[Records to process — start]
-- ==== Sys2Proof/Machine/HaltCommands.lean ====
section
/-! DEFINITION. The commands of chapter 6: power, the retained store, ALL STOP, CLEAR HALT, RESTART;
and the tick of the clock (R173). -/

namespace Sys2Proof.Machine

/-- R95, R97: main power comes. -/
def execPowerOn (s : State) : Host.Outcome State Fault Refusal := .next s.powerUp

/-- R94: main power fails. -/
def execPowerFail (s : State) : Host.Outcome State Fault Refusal :=
  .next (if s.powered then s.losePower else s)

/-- R94: the oldest update of the retained store is complete. -/
def execRetainedUpdateComplete (s : State) : Host.Outcome State Fault Refusal :=
  .next (if s.powered then s.completeUpdate else s)

/-- R90: ALL STOP: the reply carries the halt state and the causes once the cause is taken. -/
def allStopRequest (s : State) : Result :=
  let t := (s.handCause .allStop).finish
  accept t.haltFields t

def execAllStop (tag : Octet) (s : State) : Host.Outcome State Fault Refusal :=
  .next (s.request (.allStop tag) tag 0x18#8 allStopRequest)

/-- R91: CLEAR HALT: the reply, accepted or refused, carries the halt state and the causes. -/
def clearHaltRequest (s : State) : Result :=
  if s.clearHaltBarred then { verdict := some .stillActive, data := s.haltFields, state := s }
  else accept s.clearHalt.haltFields s.clearHalt

def execClearHalt (tag : Octet) (s : State) : Host.Outcome State Fault Refusal :=
  .next (s.request (.clearHalt tag) tag 0x19#8 clearHaltRequest)

/-- R98: RESTART is accepted; it takes place when its reply has been sent. -/
def execRestart (tag : Octet) (s : State) : Host.Outcome State Fault Refusal :=
  .next (if s.takesRequest (.restart tag) then
    s.answerRequest tag 0x1A#8 true fun s => accept [] s else s)

/-- R173: the clock advances by one second, on the backup supply. -/
def execClockTick (s : State) : Host.Outcome State Fault Refusal :=
  .next { s with toll := { s.toll with clock := advanceClock s.toll.clock } }

end Sys2Proof.Machine
end

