-- ==== Sys2Proof/Certificates/Slice0/Obligations.lean ====
section
/-! DEFINITION. The statements for the provers. `s` is always any state, reachable or not; `t` is the state
a command or a step leaves. `Fixed`, `State.calm`, `State.replied` and `State.answering` are explained in
Sys2Proof/Safety.lean. Three choices of the model run through the statements: a request with an empty request
order stands for a frame completed and handed on at once (log 5), an expiry brings the running time up to
the expiry (log 2), and where R181 leaves the layout of a reply open its data is laid out as log 12 says. -/

section

open Sys2Proof Sys2Proof.Machine

/-! ### Steps and reset -/

/-- A step takes the command at the front of the queue and runs it on the state with the queue's rest. -/
def Obligations.StepTakesTheFrontCommand : Prop :=
  ∀ (c : Instr) (rest : List Instr) (s : State), s.pending = c :: rest →
    step s = exec c (s.withPending rest)

/-- The model's choice (log 2): with no command waiting a step is one tenth of a second; the clock tick of
each whole second and the expiries due join the queue. -/
def Obligations.EmptyQueuePassesATenth : Prop :=
  ∀ s : State, s.pending = [] →
    step s = .next { s with
      now := s.now + 1
      pending := (if (s.now + 1) % 10 = 0 then [Instr.clockTick] else []) ++
        (if s.powered then ({ s with now := s.now + 1 } : State).expiries else []) }

/-- R1, R3, R4, R23, R25, R26, R42 to R44, R48, R55, R58, R64, R68, R75, R88, R94 to R97, R109, R121, R139,
R171: the part after a power-on with no valid image. The values no rule gives are log 1's and log 24's. -/
def Obligations.ResetIsTheStartUpState : Prop :=
  State.reset.powered = true ∧ State.reset.pending = [] ∧ State.reset.now = 0 ∧
  State.reset.halt =
    { state := .halted, causes := [.startUp], entry := .startUp, awaited := Quad.const none
      startUp := { kind := .powerOn, outcome := .noneValid, generation := 0 } } ∧
  State.reset.line =
    { rate := .slow, stations := Quad.const { state := .unsynced, failed := 0, queue := [] }, slot := none
      alarm := false, poll := none, pulse := true, stretch := none } ∧
  (∀ c, State.reset.chamber c =
    { config := none, trust := .both, upper := none, lower := none, agreed := none, condition := .unknown
      dispute := 0, high := false, crest := false, target := none, targetCount := 0, surge := none
      lastKnown := none }) ∧
  (∀ k, State.reset.level.equal.get k = 0) ∧ State.reset.level.riverHold = true ∧
  State.reset.level.headReading = none ∧ State.reset.level.tailReading = none ∧
  State.reset.level.headLevel = none ∧ State.reset.level.tailLevel = none ∧
  State.reset.level.acting = State.reset.level.settings ∧ State.reset.level.settings =
    { freeboard := 150, equalTolerance := 30, agreementTolerance := 50, bandTolerance := 100
      settleCount := 5, surgeBlank := 200 } ∧
  State.reset.mach.limits =
    { gateStart := 50, pathStart := 30, gateTravel := 1200, pathTravel := 450, changeover := 50 } ∧
  State.reset.mach.timing = { overloadBlank := 20, resumeDelay := 100, resumeLimit := 3 } ∧
  (∀ i, State.reset.item i = { position := none, command := .none, movement := none }) ∧
  (∀ k, State.reset.mach.modes.get k = { obstruction := .holdWhile, overload := .latch, ice := .holdWhile }) ∧
  (∀ k, State.reset.mach.inLocal.get k = false ∧
    State.reset.mach.overload.get k = { expiry := none, aside := none } ∧
    ∀ i, State.reset.held k i = none ∧ State.reset.unrecorded k i = false) ∧
  (∀ c, State.reset.mach.changeover.get c = none) ∧
  State.reset.mach.faults = [] ∧ State.reset.mach.nextFault = 1 ∧
  (∀ f, State.reset.face f =
    { commanded := if f = ⟨.k0, .upper⟩ ∨ f = ⟨.k3, .lower⟩ then .closed else .stop
      reported := none, stopSince := none, lamp := none, request := none, stopWait := none }) ∧
  State.reset.signal.interval = 40 ∧
  State.reset.traffic =
    { up := [], down := [], batches := [], order := none, lastDirection := none, consecutive := 0
      mode := .closed, nextPassage := 1, nextStamp := 1, nextBatch := 1, margin := 4, skipLimit := 3
      quota := 2, spacing := 30, followOn := true, nearUp := false, nearDown := false
      waterLimit := 6000, moveWait := 9000 } ∧
  State.reset.toll.current = none ∧ State.reset.toll.previous = none ∧ State.reset.toll.pending = none ∧
  State.reset.toll.clock = 0 ∧ State.reset.toll.account =
    { day := 1, opened := 0, issued := 0, dues := 0, waterAllocated := 0, fees := 0, waterCharges := 0
      unallocated := 0, volume := 0, batchesUp := 0, batchesDown := 0, vesselsUp := 0, vesselsDown := 0
      capped := false } ∧
  State.reset.receipts =
    { queue := [], margin := 8, nearFull := false, hold := false, repeatTimer := none } ∧
  State.reset.store =
    { imageA := some { contents := State.reset.retainedOf, generation := 0 }, imageB := none, inUse := .a
      updates := [] } ∧
  State.reset.console.fragment = [] ∧ State.reset.console.order = [] ∧ State.reset.console.reply = none ∧
  State.reset.console.sending = none ∧ State.reset.console.lastWasReply = false ∧
  State.reset.console.mask = ⟨true, true, true, true⟩ ∧
  State.reset.console.notices.map (·.kind) = [.haltEntered]

/-! ### Invariants every step keeps -/

/-- The twelfth law (R40, R61): while not RUNNING nothing is moved and no face shows PROCEED. Of the third law
(R61): a face is commanded PROCEED only while its gate is reported OPEN, and never both faces of a gate. -/
def Obligations.NothingMovesUnlessRunning : Prop :=
  (∀ s t : State, s.still → step s = .next t → t.still) ∧
  ∀ s t : State, s.signalsFit → step s = .next t → t.signalsFit

/-- The sixth law (R166): receipts held and slots reserved never exceed 64, here and in every copy of the
retained state. -/
def Obligations.ReceiptsNeverExceed64 : Prop :=
  ∀ s t : State, s.everyCopy Retained.receiptsFit → step s = .next t → t.everyCopy Retained.receiptsFit
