@[simp] theorem State.setConsole_powered (s : State) (c : Console) : (s.setConsole c).powered = s.powered := rfl
@[simp] theorem State.setConsole_now (s : State) (c : Console) : (s.setConsole c).now = s.now := rfl
@[simp] theorem State.setConsole_pending (s : State) (c : Console) : (s.setConsole c).pending = s.pending := rfl
@[simp] theorem State.setConsole_line (s : State) (c : Console) : (s.setConsole c).line = s.line := rfl
@[simp] theorem State.setConsole_level (s : State) (c : Console) : (s.setConsole c).level = s.level := rfl
@[simp] theorem State.setConsole_mach (s : State) (c : Console) : (s.setConsole c).mach = s.mach := rfl
@[simp] theorem State.setConsole_signal (s : State) (c : Console) : (s.setConsole c).signal = s.signal := rfl
@[simp] theorem State.setConsole_halt (s : State) (c : Console) : (s.setConsole c).halt = s.halt := rfl
@[simp] theorem State.setConsole_traffic (s : State) (c : Console) : (s.setConsole c).traffic = s.traffic := rfl
@[simp] theorem State.setConsole_toll (s : State) (c : Console) : (s.setConsole c).toll = s.toll := rfl
@[simp] theorem State.setConsole_receipts (s : State) (c : Console) : (s.setConsole c).receipts = s.receipts := rfl
@[simp] theorem State.setConsole_store (s : State) (c : Console) : (s.setConsole c).store = s.store := rfl
@[simp] theorem State.setConsole_hand (s : State) (c : Console) : (s.setConsole c).hand = s.hand := rfl

@[simp] theorem State.popEvent_powered (s : State) : (s.popEvent).powered = s.powered := rfl
@[simp] theorem State.popEvent_now (s : State) : (s.popEvent).now = s.now := rfl
@[simp] theorem State.popEvent_pending (s : State) : (s.popEvent).pending = s.pending := rfl
@[simp] theorem State.popEvent_console (s : State) : (s.popEvent).console = s.console := rfl
@[simp] theorem State.popEvent_line (s : State) : (s.popEvent).line = s.line := rfl
@[simp] theorem State.popEvent_level (s : State) : (s.popEvent).level = s.level := rfl
@[simp] theorem State.popEvent_mach (s : State) : (s.popEvent).mach = s.mach := rfl
@[simp] theorem State.popEvent_signal (s : State) : (s.popEvent).signal = s.signal := rfl
@[simp] theorem State.popEvent_halt (s : State) : (s.popEvent).halt = s.halt := rfl
@[simp] theorem State.popEvent_traffic (s : State) : (s.popEvent).traffic = s.traffic := rfl
@[simp] theorem State.popEvent_toll (s : State) : (s.popEvent).toll = s.toll := rfl
@[simp] theorem State.popEvent_receipts (s : State) : (s.popEvent).receipts = s.receipts := rfl
@[simp] theorem State.popEvent_store (s : State) : (s.popEvent).store = s.store := rfl

@[simp] theorem State.withPending_powered (s : State) (q : List Instr) : (s.withPending q).powered = s.powered := rfl
@[simp] theorem State.withPending_now (s : State) (q : List Instr) : (s.withPending q).now = s.now := rfl
@[simp] theorem State.withPending_console (s : State) (q : List Instr) : (s.withPending q).console = s.console := rfl
@[simp] theorem State.withPending_line (s : State) (q : List Instr) : (s.withPending q).line = s.line := rfl
@[simp] theorem State.withPending_level (s : State) (q : List Instr) : (s.withPending q).level = s.level := rfl
@[simp] theorem State.withPending_mach (s : State) (q : List Instr) : (s.withPending q).mach = s.mach := rfl
@[simp] theorem State.withPending_signal (s : State) (q : List Instr) : (s.withPending q).signal = s.signal := rfl
@[simp] theorem State.withPending_halt (s : State) (q : List Instr) : (s.withPending q).halt = s.halt := rfl
@[simp] theorem State.withPending_traffic (s : State) (q : List Instr) : (s.withPending q).traffic = s.traffic := rfl
@[simp] theorem State.withPending_toll (s : State) (q : List Instr) : (s.withPending q).toll = s.toll := rfl
@[simp] theorem State.withPending_receipts (s : State) (q : List Instr) : (s.withPending q).receipts = s.receipts := rfl
@[simp] theorem State.withPending_store (s : State) (q : List Instr) : (s.withPending q).store = s.store := rfl
@[simp] theorem State.withPending_hand (s : State) (q : List Instr) : (s.withPending q).hand = s.hand := rfl

/-! ### Updates that act only in some cases -/

/-- A notice changes only the notice queue of the console link. -/
theorem State.notify_eq (s : State) (k : NoticeKind) (o : Nat) (p : List Field) :
    s.notify k o p = { s with console := { s.console with notices := (s.notify k o p).console.notices } } := by
  unfold State.notify
  split <;> rfl

/-- Setting a command state changes only that item's record and may mark the waiting movements. -/
theorem State.setCommand_spec (s : State) (i : Item) (c : CmdState) :
    s.setCommand i c = s ∧ (s.item i).command = c ∨
      s.setCommand i c = (s.setItem i { s.item i with command := c }).markRetest := by
  unfold State.setCommand
  split
  · exact .inl ⟨rfl, by assumption⟩
  · exact .inr rfl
[Records to process — finish]
Problem statement: Above are the records; from them, give again exactly the lines from the one containing "reported := none, stopSince" through the one containing "mode := .closed, nextPassage", both included.

Solution to the problem:
      reported := none, stopSince := none, lamp := none, request := none, stopWait := none }) ∧
  State.reset.signal.interval = 40 ∧
  State.reset.traffic =
    { up := [], down := [], batches := [], order := none, lastDirection := none, consecutive := 0
      mode := .closed, nextPassage := 1, nextStamp := 1, nextBatch := 1, margin := 4, skipLimit := 3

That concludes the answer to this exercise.